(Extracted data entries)
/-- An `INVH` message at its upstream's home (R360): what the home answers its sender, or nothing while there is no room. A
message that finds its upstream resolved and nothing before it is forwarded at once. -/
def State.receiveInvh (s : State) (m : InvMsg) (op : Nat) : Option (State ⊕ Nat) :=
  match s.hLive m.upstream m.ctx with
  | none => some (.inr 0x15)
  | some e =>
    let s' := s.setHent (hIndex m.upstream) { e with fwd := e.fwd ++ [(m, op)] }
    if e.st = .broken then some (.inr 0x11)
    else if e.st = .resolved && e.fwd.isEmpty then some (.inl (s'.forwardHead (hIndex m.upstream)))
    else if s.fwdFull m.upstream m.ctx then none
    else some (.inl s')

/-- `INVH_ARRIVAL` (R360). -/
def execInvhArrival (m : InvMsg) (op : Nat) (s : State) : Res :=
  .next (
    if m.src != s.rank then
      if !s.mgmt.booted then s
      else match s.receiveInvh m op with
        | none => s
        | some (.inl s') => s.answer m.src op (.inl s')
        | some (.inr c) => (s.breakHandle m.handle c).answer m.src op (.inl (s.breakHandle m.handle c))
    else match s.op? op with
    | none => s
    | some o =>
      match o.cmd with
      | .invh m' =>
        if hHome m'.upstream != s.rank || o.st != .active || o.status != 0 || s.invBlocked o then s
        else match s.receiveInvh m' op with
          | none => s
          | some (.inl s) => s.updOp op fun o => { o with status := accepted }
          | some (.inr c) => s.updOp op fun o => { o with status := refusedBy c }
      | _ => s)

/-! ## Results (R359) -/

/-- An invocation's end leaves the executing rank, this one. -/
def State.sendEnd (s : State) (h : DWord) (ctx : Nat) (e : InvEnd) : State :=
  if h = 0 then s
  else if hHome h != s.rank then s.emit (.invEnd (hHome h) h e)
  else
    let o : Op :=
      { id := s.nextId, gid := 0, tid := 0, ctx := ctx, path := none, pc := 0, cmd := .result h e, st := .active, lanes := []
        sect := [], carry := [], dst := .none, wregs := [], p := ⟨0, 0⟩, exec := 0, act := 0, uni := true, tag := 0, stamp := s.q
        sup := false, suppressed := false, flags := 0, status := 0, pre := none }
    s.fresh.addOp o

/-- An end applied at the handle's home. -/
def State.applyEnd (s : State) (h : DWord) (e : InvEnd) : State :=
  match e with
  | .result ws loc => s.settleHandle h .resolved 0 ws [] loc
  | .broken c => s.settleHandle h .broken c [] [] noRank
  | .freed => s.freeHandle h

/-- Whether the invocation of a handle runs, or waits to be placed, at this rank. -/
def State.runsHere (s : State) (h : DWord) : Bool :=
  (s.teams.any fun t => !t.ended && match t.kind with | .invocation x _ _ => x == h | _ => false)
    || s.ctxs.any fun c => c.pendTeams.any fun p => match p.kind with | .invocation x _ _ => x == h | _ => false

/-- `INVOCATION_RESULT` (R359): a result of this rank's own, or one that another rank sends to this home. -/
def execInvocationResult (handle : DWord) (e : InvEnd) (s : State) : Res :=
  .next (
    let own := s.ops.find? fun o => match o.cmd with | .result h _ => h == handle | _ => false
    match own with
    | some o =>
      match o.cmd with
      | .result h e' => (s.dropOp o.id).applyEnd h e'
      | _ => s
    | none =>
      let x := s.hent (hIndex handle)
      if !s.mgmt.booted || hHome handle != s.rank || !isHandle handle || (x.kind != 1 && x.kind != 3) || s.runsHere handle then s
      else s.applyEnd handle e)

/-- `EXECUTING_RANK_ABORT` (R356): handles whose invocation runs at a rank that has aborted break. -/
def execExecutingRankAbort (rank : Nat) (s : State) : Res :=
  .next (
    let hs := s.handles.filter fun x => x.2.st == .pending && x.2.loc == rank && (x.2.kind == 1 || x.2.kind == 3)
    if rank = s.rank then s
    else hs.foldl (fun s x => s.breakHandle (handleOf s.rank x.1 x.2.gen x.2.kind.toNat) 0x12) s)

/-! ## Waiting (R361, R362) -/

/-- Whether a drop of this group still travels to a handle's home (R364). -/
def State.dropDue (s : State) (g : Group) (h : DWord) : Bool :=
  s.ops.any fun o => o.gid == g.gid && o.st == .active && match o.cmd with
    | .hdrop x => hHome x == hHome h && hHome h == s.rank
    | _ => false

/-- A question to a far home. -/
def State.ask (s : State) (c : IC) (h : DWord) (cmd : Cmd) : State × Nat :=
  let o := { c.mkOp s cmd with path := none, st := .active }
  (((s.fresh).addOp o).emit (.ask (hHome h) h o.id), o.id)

...

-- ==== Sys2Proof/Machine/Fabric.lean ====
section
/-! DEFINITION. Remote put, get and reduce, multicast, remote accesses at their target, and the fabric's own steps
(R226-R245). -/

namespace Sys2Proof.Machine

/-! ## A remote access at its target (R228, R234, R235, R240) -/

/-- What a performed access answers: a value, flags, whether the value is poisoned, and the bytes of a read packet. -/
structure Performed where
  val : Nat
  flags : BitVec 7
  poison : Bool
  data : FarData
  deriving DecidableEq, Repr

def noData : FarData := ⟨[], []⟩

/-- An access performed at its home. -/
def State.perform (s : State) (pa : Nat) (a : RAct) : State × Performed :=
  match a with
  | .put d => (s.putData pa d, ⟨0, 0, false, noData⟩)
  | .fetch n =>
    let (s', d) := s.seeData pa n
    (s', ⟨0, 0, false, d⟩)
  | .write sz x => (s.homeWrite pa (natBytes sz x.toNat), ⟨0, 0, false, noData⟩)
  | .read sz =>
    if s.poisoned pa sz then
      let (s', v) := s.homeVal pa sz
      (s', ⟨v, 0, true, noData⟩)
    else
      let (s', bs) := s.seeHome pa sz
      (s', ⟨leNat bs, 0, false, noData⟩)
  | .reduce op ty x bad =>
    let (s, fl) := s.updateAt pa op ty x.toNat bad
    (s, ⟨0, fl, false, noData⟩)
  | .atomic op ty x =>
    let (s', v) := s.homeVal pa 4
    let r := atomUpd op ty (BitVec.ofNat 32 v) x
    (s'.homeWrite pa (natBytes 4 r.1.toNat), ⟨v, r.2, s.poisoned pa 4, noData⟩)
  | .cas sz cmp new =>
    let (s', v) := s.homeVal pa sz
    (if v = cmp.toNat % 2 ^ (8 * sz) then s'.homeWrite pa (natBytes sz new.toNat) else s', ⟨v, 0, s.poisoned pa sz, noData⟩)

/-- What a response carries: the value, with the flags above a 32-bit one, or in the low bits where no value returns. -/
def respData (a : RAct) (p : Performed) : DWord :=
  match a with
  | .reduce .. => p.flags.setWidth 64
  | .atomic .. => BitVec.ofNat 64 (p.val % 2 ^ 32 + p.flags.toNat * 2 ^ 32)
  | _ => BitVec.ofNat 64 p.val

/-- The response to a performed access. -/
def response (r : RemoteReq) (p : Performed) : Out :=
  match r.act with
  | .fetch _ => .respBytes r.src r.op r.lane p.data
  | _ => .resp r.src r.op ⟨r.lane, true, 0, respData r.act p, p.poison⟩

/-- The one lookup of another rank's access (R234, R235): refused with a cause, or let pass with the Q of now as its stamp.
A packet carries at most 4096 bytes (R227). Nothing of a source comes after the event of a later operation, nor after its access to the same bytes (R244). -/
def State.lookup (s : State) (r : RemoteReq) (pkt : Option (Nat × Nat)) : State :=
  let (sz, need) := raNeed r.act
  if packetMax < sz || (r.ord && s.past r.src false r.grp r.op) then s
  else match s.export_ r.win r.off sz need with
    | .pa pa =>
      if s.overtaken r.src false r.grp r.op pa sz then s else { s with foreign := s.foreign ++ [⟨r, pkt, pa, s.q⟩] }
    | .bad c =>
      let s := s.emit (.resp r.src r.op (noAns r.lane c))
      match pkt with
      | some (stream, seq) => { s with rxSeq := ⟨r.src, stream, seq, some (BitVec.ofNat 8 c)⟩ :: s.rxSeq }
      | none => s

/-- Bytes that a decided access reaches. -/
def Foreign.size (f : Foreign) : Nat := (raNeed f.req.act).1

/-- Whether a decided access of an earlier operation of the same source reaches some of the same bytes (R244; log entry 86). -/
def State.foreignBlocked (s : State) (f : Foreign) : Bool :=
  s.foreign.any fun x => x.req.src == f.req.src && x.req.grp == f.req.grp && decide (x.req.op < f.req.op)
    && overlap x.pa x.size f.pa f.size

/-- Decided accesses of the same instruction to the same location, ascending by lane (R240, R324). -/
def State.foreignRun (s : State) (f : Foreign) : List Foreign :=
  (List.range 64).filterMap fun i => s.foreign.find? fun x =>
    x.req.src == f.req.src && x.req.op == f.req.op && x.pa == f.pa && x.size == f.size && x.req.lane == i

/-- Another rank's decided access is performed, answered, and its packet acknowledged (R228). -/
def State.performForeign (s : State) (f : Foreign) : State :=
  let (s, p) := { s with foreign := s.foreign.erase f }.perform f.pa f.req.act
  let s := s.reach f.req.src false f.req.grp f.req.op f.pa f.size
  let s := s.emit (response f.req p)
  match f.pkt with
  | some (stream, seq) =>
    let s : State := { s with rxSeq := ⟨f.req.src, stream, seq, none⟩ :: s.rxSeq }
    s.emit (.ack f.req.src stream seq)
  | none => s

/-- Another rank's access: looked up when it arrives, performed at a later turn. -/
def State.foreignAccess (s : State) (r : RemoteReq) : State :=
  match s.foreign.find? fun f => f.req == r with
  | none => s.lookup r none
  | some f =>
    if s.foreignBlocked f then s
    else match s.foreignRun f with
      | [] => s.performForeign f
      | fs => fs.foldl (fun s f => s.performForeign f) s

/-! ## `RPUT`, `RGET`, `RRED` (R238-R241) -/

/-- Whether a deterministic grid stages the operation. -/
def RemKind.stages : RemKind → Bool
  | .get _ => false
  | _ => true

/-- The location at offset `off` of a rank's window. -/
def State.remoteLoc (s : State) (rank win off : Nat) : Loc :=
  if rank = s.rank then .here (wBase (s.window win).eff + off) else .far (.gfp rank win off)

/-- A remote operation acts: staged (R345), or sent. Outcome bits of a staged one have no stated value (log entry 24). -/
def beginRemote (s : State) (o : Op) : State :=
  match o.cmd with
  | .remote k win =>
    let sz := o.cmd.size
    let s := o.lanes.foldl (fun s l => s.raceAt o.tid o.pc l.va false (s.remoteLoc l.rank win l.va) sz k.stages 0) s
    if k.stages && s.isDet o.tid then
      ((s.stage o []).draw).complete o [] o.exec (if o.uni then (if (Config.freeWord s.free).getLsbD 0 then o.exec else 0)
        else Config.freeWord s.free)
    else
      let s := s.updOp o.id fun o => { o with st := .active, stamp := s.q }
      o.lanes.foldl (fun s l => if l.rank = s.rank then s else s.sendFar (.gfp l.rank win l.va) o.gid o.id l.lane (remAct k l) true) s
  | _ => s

--

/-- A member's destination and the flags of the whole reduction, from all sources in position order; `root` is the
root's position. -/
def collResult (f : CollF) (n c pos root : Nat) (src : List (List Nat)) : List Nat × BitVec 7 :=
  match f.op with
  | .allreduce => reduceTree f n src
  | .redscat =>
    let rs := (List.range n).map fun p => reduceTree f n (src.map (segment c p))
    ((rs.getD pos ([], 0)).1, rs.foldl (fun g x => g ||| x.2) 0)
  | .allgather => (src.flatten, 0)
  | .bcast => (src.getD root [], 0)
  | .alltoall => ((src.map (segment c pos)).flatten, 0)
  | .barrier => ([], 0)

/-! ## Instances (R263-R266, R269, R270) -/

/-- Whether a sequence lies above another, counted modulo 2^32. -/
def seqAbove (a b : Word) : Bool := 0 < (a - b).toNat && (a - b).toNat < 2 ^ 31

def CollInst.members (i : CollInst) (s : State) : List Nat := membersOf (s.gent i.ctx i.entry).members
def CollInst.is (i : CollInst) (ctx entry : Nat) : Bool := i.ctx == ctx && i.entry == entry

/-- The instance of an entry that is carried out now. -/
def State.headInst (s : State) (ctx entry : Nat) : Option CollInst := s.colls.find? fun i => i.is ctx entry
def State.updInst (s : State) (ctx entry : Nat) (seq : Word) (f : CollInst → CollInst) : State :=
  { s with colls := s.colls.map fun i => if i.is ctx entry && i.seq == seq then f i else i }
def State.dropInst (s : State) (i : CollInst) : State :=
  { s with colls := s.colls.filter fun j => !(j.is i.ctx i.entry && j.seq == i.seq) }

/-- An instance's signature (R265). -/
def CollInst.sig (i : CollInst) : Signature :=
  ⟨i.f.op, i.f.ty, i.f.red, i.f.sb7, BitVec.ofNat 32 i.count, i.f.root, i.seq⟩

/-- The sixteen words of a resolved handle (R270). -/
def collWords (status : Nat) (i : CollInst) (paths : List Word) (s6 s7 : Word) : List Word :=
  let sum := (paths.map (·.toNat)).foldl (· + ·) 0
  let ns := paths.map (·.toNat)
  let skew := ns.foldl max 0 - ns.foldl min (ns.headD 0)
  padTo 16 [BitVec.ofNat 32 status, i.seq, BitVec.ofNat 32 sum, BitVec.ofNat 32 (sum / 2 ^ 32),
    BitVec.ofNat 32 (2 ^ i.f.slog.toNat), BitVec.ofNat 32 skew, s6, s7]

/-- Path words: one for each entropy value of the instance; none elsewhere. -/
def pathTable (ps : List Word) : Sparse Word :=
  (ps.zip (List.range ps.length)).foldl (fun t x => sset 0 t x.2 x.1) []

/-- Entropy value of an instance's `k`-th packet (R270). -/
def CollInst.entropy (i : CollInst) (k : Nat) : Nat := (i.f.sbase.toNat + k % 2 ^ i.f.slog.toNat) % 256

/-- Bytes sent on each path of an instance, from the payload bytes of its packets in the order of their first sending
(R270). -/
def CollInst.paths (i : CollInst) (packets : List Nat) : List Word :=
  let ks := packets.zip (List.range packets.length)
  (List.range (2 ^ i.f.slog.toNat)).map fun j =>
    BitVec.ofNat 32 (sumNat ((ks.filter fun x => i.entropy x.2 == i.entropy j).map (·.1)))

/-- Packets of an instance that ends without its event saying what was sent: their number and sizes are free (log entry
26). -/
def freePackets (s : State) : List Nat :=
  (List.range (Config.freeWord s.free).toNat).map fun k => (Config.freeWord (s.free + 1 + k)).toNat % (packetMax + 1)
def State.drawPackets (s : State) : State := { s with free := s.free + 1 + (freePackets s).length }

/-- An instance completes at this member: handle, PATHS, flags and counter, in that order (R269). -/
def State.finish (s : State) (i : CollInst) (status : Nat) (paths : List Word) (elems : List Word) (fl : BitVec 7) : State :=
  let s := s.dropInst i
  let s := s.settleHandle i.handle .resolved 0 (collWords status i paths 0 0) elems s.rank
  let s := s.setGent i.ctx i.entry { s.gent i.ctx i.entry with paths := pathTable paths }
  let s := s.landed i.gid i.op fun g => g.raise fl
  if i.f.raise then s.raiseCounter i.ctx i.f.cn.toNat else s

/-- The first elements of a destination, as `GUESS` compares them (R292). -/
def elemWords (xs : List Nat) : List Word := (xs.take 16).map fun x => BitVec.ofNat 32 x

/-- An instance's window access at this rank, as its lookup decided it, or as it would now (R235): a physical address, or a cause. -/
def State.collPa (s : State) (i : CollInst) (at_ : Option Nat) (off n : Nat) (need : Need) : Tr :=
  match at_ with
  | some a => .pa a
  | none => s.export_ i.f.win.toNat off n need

*Activity:* In the entries above, find the line holding "def execExecutingRankAbort (rank" and the line holding "(((s.fresh).addOp o).emit (.ask"; print both of them and every line between, exactly, and nothing else.

*Solution below:*
def execExecutingRankAbort (rank : Nat) (s : State) : Res :=
  .next (
    let hs := s.handles.filter fun x => x.2.st == .pending && x.2.loc == rank && (x.2.kind == 1 || x.2.kind == 3)
    if rank = s.rank then s
    else hs.foldl (fun s x => s.breakHandle (handleOf s.rank x.1 x.2.gen x.2.kind.toNat) 0x12) s)

/-! ## Waiting (R361, R362) -/

/-- Whether a drop of this group still travels to a handle's home (R364). -/
def State.dropDue (s : State) (g : Group) (h : DWord) : Bool :=
  s.ops.any fun o => o.gid == g.gid && o.st == .active && match o.cmd with
    | .hdrop x => hHome x == hHome h && hHome h == s.rank
    | _ => false

/-- A question to a far home. -/
def State.ask (s : State) (c : IC) (h : DWord) (cmd : Cmd) : State × Nat :=
  let o := { c.mkOp s cmd with path := none, st := .active }
  (((s.fresh).addOp o).emit (.ask (hHome h) h o.id), o.id)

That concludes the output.